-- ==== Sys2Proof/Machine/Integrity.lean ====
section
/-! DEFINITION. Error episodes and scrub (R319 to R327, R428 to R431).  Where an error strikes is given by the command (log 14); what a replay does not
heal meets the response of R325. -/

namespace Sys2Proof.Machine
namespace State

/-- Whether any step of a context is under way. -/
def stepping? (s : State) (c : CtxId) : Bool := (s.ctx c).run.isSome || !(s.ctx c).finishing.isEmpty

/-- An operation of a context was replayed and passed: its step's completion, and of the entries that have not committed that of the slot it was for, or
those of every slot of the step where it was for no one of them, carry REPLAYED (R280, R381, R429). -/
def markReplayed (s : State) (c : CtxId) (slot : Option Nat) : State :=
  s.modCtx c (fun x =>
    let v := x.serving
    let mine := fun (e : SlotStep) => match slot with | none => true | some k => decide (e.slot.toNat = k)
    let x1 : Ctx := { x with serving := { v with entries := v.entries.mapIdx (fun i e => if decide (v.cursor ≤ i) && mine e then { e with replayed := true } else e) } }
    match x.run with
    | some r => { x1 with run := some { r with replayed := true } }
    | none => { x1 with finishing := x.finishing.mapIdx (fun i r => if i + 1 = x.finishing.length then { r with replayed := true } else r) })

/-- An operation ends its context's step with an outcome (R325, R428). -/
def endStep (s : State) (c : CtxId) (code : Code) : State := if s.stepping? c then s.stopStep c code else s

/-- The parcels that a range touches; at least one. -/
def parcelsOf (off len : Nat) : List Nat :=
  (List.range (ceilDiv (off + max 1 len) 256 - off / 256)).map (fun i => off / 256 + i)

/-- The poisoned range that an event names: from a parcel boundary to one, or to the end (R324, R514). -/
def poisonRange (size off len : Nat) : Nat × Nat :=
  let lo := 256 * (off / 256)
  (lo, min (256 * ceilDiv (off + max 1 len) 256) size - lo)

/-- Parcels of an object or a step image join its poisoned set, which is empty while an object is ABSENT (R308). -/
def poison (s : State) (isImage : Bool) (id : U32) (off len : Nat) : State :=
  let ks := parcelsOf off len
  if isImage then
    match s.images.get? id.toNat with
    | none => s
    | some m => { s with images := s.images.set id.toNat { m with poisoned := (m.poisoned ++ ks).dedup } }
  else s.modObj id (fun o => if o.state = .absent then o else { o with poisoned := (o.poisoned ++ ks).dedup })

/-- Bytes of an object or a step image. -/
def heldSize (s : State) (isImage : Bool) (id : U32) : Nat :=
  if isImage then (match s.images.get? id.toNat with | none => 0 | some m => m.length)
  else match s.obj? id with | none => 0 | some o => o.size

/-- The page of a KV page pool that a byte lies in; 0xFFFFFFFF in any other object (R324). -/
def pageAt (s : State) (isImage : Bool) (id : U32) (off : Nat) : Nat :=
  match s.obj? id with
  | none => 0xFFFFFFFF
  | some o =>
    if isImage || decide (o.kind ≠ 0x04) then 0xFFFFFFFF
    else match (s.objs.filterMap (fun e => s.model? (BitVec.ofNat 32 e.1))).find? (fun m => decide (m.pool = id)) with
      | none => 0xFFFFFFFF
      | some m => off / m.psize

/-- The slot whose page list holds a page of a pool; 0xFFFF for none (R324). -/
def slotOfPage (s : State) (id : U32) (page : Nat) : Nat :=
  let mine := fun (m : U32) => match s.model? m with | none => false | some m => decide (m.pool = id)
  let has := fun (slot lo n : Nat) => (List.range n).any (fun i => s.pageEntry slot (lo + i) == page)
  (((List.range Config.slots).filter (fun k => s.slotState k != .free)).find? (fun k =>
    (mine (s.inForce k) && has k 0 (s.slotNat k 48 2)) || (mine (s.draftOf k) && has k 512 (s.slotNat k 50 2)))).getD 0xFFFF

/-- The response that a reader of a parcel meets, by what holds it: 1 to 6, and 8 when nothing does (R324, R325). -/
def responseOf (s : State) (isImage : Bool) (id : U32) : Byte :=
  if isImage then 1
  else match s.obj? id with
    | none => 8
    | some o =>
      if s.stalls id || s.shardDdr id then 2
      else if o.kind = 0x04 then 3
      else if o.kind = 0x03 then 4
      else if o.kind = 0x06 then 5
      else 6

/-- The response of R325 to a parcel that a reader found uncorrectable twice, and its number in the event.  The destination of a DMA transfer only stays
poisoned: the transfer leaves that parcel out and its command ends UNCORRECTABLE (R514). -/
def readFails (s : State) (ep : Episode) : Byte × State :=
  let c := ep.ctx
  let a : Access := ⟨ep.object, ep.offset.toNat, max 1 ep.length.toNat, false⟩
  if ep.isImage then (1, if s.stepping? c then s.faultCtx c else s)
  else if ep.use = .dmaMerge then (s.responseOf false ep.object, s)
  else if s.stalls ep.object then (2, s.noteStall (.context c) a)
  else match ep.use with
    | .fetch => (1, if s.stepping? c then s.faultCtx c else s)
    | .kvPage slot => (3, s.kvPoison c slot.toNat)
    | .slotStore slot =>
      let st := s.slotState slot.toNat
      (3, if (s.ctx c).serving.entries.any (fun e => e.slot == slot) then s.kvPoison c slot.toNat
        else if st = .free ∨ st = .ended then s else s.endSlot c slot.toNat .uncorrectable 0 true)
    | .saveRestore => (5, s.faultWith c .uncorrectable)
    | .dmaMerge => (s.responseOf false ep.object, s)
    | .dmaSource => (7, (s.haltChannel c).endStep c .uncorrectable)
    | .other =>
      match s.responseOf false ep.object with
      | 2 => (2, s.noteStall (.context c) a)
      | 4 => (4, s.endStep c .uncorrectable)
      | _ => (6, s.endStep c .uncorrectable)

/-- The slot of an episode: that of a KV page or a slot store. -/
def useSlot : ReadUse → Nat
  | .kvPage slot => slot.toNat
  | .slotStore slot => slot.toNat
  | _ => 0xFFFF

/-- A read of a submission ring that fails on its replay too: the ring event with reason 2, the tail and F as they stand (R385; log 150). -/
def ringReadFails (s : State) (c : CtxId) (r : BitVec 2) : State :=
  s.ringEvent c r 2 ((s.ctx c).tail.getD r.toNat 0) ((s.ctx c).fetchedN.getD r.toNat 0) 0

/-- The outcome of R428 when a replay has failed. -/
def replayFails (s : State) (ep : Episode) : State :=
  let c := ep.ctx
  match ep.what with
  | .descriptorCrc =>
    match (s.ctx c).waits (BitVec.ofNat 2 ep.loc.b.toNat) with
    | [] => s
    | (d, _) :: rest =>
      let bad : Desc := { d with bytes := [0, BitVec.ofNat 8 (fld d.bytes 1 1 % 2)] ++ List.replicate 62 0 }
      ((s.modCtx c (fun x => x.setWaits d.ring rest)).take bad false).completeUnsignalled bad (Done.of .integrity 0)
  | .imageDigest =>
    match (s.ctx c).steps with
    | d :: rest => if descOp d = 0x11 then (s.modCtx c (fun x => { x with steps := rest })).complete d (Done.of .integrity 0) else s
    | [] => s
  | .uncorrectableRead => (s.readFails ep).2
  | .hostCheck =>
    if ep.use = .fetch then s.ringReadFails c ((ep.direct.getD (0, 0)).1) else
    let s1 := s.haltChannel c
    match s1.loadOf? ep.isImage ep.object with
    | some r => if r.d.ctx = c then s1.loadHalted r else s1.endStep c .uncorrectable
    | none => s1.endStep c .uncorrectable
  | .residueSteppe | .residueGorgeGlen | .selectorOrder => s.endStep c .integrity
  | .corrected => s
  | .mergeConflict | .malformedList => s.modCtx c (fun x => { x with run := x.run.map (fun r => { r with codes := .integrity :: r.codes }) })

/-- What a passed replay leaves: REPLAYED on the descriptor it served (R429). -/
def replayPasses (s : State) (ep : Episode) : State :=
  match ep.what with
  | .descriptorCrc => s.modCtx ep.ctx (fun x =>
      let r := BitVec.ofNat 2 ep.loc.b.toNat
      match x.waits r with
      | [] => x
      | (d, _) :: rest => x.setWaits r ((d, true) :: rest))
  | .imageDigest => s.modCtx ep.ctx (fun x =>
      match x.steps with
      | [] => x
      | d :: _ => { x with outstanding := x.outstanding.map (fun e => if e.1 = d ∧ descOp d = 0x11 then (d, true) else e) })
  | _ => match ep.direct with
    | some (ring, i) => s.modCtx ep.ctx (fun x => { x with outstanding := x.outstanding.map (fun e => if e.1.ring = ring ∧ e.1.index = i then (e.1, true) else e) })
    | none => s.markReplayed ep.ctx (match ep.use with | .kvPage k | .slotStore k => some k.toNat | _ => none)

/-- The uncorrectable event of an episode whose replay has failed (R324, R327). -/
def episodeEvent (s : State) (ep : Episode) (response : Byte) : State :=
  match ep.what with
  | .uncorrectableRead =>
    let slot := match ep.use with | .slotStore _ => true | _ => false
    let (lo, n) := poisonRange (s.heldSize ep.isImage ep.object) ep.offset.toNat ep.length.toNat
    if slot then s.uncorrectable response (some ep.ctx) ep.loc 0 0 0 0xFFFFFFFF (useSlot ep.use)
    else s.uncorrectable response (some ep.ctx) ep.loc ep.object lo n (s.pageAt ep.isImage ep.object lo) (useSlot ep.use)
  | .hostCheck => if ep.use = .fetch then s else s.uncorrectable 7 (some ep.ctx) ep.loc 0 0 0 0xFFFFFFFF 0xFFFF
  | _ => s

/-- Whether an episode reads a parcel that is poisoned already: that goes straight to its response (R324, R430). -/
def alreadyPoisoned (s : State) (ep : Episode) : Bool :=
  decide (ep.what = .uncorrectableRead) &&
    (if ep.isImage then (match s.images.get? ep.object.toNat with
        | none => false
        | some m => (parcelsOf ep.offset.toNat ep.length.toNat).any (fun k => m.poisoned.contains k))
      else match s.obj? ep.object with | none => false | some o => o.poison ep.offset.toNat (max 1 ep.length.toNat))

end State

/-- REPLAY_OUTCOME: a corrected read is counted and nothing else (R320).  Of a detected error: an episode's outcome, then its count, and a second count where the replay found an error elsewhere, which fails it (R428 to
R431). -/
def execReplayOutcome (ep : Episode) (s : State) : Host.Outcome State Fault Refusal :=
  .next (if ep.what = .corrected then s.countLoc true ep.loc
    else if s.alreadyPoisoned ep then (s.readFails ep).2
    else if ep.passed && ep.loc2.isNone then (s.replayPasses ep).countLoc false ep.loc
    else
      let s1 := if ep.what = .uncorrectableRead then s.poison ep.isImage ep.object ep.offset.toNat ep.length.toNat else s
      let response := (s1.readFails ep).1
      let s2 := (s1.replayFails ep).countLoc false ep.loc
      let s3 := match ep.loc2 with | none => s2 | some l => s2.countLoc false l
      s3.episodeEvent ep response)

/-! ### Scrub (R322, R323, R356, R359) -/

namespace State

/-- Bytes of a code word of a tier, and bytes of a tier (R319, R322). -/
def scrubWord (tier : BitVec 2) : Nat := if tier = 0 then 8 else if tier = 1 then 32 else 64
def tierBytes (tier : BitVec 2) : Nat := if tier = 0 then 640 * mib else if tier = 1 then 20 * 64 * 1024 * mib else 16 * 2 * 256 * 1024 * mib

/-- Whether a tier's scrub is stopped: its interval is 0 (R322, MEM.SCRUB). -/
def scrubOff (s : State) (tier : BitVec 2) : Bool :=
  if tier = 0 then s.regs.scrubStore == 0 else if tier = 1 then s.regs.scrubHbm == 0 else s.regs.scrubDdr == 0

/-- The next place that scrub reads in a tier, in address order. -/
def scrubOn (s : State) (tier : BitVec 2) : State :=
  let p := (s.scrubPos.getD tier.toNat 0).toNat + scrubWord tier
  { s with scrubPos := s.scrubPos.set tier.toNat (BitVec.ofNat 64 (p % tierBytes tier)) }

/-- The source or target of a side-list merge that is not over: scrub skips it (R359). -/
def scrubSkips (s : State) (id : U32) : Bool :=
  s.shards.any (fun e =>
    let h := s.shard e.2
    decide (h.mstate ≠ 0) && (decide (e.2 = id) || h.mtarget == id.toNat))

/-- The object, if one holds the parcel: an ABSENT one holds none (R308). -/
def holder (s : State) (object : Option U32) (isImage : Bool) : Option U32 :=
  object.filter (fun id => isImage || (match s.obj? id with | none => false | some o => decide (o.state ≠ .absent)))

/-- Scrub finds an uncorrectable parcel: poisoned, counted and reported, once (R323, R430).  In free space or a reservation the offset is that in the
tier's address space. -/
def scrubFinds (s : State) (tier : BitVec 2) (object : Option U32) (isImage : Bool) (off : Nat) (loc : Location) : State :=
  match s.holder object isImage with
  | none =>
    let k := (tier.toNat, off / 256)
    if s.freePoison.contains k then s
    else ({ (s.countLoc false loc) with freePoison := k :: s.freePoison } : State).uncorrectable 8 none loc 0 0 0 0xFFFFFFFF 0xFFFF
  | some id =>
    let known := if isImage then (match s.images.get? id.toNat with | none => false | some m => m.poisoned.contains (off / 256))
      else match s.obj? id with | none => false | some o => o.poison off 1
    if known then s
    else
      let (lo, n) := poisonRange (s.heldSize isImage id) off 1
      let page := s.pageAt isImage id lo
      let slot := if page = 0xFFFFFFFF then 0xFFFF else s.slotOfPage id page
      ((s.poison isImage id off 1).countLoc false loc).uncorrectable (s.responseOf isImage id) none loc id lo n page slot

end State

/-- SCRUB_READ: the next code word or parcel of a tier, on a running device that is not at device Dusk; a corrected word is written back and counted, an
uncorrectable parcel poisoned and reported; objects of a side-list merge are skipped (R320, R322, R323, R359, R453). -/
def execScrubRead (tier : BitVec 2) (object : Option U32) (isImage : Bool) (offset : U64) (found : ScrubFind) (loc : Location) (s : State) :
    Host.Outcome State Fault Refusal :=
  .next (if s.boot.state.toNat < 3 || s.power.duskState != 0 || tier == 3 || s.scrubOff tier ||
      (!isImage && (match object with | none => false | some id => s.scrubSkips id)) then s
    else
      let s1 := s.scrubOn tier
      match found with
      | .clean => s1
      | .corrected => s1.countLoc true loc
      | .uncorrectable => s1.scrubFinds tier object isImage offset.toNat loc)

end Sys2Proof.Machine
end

☆ ☆ ☆ ☆ ☆

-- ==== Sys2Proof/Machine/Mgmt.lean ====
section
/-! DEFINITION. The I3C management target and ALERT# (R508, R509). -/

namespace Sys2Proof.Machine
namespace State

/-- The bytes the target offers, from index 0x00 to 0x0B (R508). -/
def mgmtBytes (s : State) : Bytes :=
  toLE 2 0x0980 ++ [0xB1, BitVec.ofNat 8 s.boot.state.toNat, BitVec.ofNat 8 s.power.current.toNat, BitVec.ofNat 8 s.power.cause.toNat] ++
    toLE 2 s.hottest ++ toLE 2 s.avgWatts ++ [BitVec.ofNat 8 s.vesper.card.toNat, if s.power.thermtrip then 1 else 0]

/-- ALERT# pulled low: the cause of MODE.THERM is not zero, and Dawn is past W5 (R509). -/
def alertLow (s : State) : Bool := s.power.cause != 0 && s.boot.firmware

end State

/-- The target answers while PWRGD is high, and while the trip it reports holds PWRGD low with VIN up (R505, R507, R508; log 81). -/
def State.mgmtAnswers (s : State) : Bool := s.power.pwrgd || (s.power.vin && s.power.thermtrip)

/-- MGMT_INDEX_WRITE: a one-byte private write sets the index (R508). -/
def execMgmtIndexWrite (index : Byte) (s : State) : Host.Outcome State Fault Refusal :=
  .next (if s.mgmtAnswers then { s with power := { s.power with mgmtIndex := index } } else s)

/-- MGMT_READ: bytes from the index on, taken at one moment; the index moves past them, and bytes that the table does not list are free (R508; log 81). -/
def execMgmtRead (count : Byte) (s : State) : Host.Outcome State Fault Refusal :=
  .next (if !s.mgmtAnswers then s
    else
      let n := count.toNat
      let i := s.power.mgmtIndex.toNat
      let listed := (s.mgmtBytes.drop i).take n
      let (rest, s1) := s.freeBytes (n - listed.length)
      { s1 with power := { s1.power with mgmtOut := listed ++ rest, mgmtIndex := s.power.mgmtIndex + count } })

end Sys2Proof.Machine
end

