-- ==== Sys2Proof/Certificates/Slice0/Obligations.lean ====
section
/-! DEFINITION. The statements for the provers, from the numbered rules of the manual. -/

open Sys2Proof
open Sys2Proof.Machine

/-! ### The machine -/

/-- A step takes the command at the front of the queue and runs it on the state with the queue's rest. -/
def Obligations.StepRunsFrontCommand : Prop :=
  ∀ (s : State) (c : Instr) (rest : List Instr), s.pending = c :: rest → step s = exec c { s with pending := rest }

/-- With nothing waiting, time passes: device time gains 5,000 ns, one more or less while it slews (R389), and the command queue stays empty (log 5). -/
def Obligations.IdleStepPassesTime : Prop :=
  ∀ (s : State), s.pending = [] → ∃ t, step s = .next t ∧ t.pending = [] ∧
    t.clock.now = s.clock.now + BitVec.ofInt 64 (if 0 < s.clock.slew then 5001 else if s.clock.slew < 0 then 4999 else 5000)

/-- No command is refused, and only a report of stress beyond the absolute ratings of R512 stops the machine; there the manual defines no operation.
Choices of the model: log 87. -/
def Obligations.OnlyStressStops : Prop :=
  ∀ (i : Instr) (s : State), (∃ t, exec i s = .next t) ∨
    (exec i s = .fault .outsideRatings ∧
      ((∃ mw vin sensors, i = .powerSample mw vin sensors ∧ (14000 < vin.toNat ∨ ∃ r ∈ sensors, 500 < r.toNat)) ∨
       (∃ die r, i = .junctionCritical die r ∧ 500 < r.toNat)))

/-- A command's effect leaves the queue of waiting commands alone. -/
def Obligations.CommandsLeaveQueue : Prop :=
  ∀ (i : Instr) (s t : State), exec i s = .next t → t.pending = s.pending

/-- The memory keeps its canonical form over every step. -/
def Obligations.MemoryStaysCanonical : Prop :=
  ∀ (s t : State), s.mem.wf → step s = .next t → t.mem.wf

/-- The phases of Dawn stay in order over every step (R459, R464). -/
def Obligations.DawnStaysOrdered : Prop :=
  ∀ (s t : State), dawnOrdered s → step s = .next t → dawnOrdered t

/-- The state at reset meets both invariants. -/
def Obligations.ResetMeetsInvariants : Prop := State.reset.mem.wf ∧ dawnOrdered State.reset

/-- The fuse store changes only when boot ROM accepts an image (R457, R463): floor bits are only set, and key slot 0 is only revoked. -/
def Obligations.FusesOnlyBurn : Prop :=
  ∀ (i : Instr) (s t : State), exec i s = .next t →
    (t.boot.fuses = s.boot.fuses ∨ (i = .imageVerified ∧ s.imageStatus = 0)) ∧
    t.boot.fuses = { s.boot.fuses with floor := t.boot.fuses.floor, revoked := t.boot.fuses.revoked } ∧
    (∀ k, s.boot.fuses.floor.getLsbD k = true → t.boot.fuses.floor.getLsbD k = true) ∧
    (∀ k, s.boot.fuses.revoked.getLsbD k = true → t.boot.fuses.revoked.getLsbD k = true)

☆ ☆ ☆ ☆ ☆

◆ Required work: Search the listing above for the lines with "-- ==== Sys2Proof/Machine/Integrity.lean" and "under way. -/", then output those lines and all lines between them exactly.

◆ Response box:
-- ==== Sys2Proof/Machine/Integrity.lean ====
section
/-! DEFINITION. Error episodes and scrub (R319 to R327, R428 to R431).  Where an error strikes is given by the command (log 14); what a replay does not
heal meets the response of R325. -/

namespace Sys2Proof.Machine
namespace State

/-- Whether any step of a context is under way. -/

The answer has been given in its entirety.